FAQ: Difference between revisions

Revision as of 12:54, 12 July 2014

Pgpool-II Frequently Asked Questions

Why configure fails by "pg_config not found" on my Ubuntu box?

pg_config is in libpq-dev package. You need to install it before running configure.

Why records inserted on the primary node do not appear on the standby nodes?

Are you using streaming replication and a hash index on the table? Then it's a known limitation of streaming replication. The inserted record is there. But if you SELECT the record using the hash index, it will not appear. Hash index changes do not produce WAL record thus they are not reflected to the standby nodes. Solutions are: 1) use btree index instead 2) use pgpool-II native replication.

Can I mix different versions of PostgreSQL as pgpool-II backends?
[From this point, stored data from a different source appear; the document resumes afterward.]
-- ==== Sys2Proof/Laws/Ops.lean ====
section
/-! SUPPORT. The shared operations: for each, one lemma that says what it does to the state it changes. -/

namespace Sys2Proof.Machine

/-! ## Registers -/

/-- A lookup answers a record with the key it was asked for. -/
theorem lookupBy_key {α : Type} {key : α → Nat} {k : Nat} {xs : List α} {x : α} (h : lookupBy key k xs = some x) :
    key x = k := by
  have := List.find?_some h
  simpa using this

/-- A lookup answers a member of the register. -/
theorem lookupBy_mem {α : Type} {key : α → Nat} {k : Nat} {xs : List α} {x : α} (h : lookupBy key k xs = some x) : x ∈ xs :=
  List.mem_of_find?_eq_some h

/-- A lookup after a change of one record. -/
theorem lookupBy_updateBy {α : Type} (key : α → Nat) (n k : Nat) (f : α → α) (hf : ∀ x, key (f x) = key x) (xs : List α) :
    lookupBy key k (updateBy key n f xs) = if k = n then (lookupBy key k xs).map f else lookupBy key k xs := by
  induction xs with
  | nil => simp [lookupBy, updateBy]
  | cons x xs ih =>
    simp only [lookupBy, updateBy, List.map_cons, List.find?_cons] at ih ⊢
    by_cases hx : key x = n
    · by_cases hk : k = n
      · subst hk; simp [hx, hf]
      · have : ¬ n = k := fun e => hk e.symm
        have hb : (n == k) = false := by simpa using this
        simpa [hx, hf, hk, hb] using ih
    · by_cases hk : key x = k
      · subst hk; simp [hx]
      · have hb : (key x == k) = false := by simpa using hk
        simpa [hx, hb] using ih

/-- A lookup after a record with a new key has been added. -/
theorem lookupBy_insertBy {α : Type} (key : α → Nat) (k : Nat) (y : α) (xs : List α)
    (hy : lookupBy key (key y) xs = none) :
    lookupBy key k (insertBy key y xs) = if k = key y then some y else lookupBy key k xs := by
  induction xs with
  | nil =>
    by_cases hk : k = key y
    · simp [lookupBy, insertBy, hk]
    · have : ¬ key y = k := fun e => hk e.symm
      simp [lookupBy, insertBy, hk, this]
  | cons x xs ih =>
    have hx : ¬ key x = key y := by
      intro e; simp [lookupBy, e] at hy
    have hrest : lookupBy key (key y) xs = none := by
      simp only [lookupBy, List.find?_eq_none] at hy ⊢
      exact fun z hz => hy z (List.mem_cons_of_mem _ hz)
    have ih := ih hrest
    by_cases hlt : key y < key x
    · by_cases hk : k = key y
      · simp [lookupBy, insertBy, hlt, hk]
      · have : ¬ key y = k := fun e => hk e.symm
        simp [lookupBy, insertBy, hlt, hk, this]
    · have hne : ¬ key y = key x := fun e => hx e.symm
      simp only [lookupBy, insertBy, hlt, hne, if_false, List.find?_cons] at ih ⊢
      by_cases hk : key x = k
      · subst hk; simp [hx]
      · have hb : (key x == k) = false := by simpa using hk
        simpa [hb] using ih

/-- A lookup after a record has been removed. -/
theorem lookupBy_removeBy {α : Type} (key : α → Nat) (n k : Nat) (xs : List α) :
    lookupBy key k (removeBy key n xs) = if k = n then none else lookupBy key k xs := by
  induction xs with
  | nil => simp [lookupBy, removeBy]
  | cons x xs ih =>
    simp only [lookupBy, removeBy] at ih ⊢
    by_cases hx : key x = n
    · by_cases hk : k = n
      · simpa [hx, hk] using ih
      · have : ¬ n = k := fun e => hk e.symm
        simpa [hx, hk, this] using ih
    · by_cases hk : key x = k
      · subst hk; simp [hx]
      · have hb : (key x == k) = false := by simpa using hk
        simpa [hx, hb] using ih

/-! ## Slots and permit slots -/

/-- The slot of a bay after one bay's slot has changed. -/
theorem State.slot_updateSlot (s : State) (a b : Bay) (f : Slot → Slot) :
    (s.updateSlot b f).slot a = if a = b then f (s.slot b) else s.slot a := by
  simp [State.updateSlot, State.slot, PerBay.look_put]

/-- The permit slot of a bay after one bay's has been replaced. -/
theorem State.permitSlot_setPermitSlot (s : State) (a b : Bay) (p : PermitSlot) :
    (s.setPermitSlot b p).permitSlot a = if a = b then p else s.permitSlot a := by
  simp [State.setPermitSlot, State.permitSlot, PerBay.look_put]

/-! ## Flags -/

/-- A raise of a gantry flag adds its bit, leaves the bays' flags, and puts ATTN where the flags and masks say. -/
theorem State.raiseGantry_attention (s : State) (k : GantryKind) :
    (s.raiseGantry k).attention.gantry = s.attention.gantry ||| bitMask k.bit
      ∧ (s.raiseGantry k).attention.bays = s.attention.bays
      ∧ (s.raiseGantry k).attention.attn = attnLevel s.store.settings (s.raiseGantry k).attention :=
  ⟨rfl, rfl, rfl⟩

/-- A raise of a bay's flag adds its bit, leaves every other flag, and puts ATTN where the flags and masks say. -/
theorem State.raiseBay_attention (s : State) (b : Bay) (k : BayKind) :
    (s.raiseBay b k).attention.gantry = s.attention.gantry
      ∧ (∀ a, (s.raiseBay b k).attention.bays.look a =
          if a = b then s.attention.bays.look b ||| bitMask k.bit else s.attention.bays.look a)
      ∧ (s.raiseBay b k).attention.attn = attnLevel s.store.settings (s.raiseBay b k).attention :=
  ⟨rfl, fun a => by
    show ((s.attention.bays.put b _).look a) = _
    rw [PerBay.look_put], rfl⟩

/-! ## Bus queues -/

/-- Queueing: the command takes the newest place, or the bay's queue is full and QUEUE_FULL is raised. -/
theorem State.queueCommand_cases (s : State) (b : Bay) (c : BusCommand) :
    ((s.waitingOf b).length < 4
        ∧ s.queueCommand b c = s.withBus { s.bus with outbound := s.bus.outbound ++ [{ bay := b, command := c }] })
      ∨ (4 ≤ (s.waitingOf b).length ∧ s.queueCommand b c = s.raiseGantry .queueFull) := by
  by_cases h : (s.waitingOf b).length < 4
  · exact .inl ⟨h, by simp [State.queueCommand, Config.maxWaiting, h]⟩
  · exact .inr ⟨by omega, by simp [State.queueCommand, Config.maxWaiting, h]⟩

/-- Queueing changes the waiting commands of the bus, and nothing else of it. -/
theorem State.queueCommand_bus (s : State) (b : Bay) (c : BusCommand) :
    ∃ q, (s.queueCommand b c).bus = { s.bus with outbound := q } := by
  rcases s.queueCommand_cases b c with ⟨_, h⟩ | ⟨_, h⟩ <;> rw [h]
  · exact ⟨_, rfl⟩
  · exact ⟨s.bus.outbound, by simp⟩

/-- A LAMP replaces the one that waits, or is queued. -/
theorem State.queueLamp_cases (s : State) (b : Bay) (mark : Bool) :
    (s.lampWaits b = true
        ∧ s.queueLamp b mark =
          s.withBus { s.bus with outbound := s.bus.outbound.map (replaceLamp b (s.slot b).go (s.slot b).call mark) })
      ∨ (s.lampWaits b = false ∧ s.queueLamp b mark = s.queueCommand b (.lamp (s.slot b).go (s.slot b).call mark)) := by
  cases h : s.lampWaits b
  · exact .inr ⟨rfl, by simp [State.queueLamp, h]⟩
  · exact .inl ⟨rfl, by simp [State.queueLamp, h]⟩

/-- A LAMP changes the waiting commands of the bus, and nothing else of it. -/
theorem State.queueLamp_bus (s : State) (b : Bay) (mark : Bool) : ∃ q, (s.queueLamp b mark).bus = { s.bus with outbound := q } := by
  rcases s.queueLamp_cases b mark with ⟨_, h⟩ | ⟨_, h⟩ <;> rw [h]
  · exact ⟨_, rfl⟩
  · exact s.queueCommand_bus b _

/-! ## Lamps and arm lock -/

/-- Recomputing GO changes the GO field of its own slot at most. -/
theorem State.recomputeGo_slot (s : State) (a b : Bay) :
    (s.recomputeGo b).slot a =
      if a = b ∧ (s.slot b).link = .up then { s.slot b with go := s.computedGo b } else s.slot a := by
  have look : ∀ (u v : State), u.slots = v.slots → u.slot a = v.slot a := fun u v h => by simp [State.slot, h]
  unfold State.recomputeGo
  split
  · rename_i h
    rw [look _ _ (State.queueLamp_slots _ _ _), State.slot_updateSlot]
    simp only [h.1, and_true]
  · rename_i h
    split
    · rename_i e
      obtain ⟨rfl, hl⟩ := e
      have hg : s.computedGo a = (s.slot a).go := Decidable.byContradiction fun hne => h ⟨hl, hne⟩
      rw [hg]
    · rfl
You cannot mix different major versions of PostgreSQL, for example 8.4.x and 9.0.x. On the other hand you can mix different minor versions of PostgreSQL, for example 9.0.3 and 9.0.4. Pgpool-II assumes messages from PostgreSQL to pgpool-II are identical anytime. Different major version of PostgreSQL may send out different messages and this would cause trouble for Pgpool-II.

Can I mix different platforms of PostgreSQL as pgpool-II backends, for example Linux and Windows?

In streaming replication mode, no. Because streaming replication requires that primary and standby platforms are phsyically identical. On the other hand, pgpool-II's replication mode only requires logically database clusters identical. Beware, however, that online recovery script does not use rsync or some such, which do phical copying among database clusters. You want to use pg_dumpall instead.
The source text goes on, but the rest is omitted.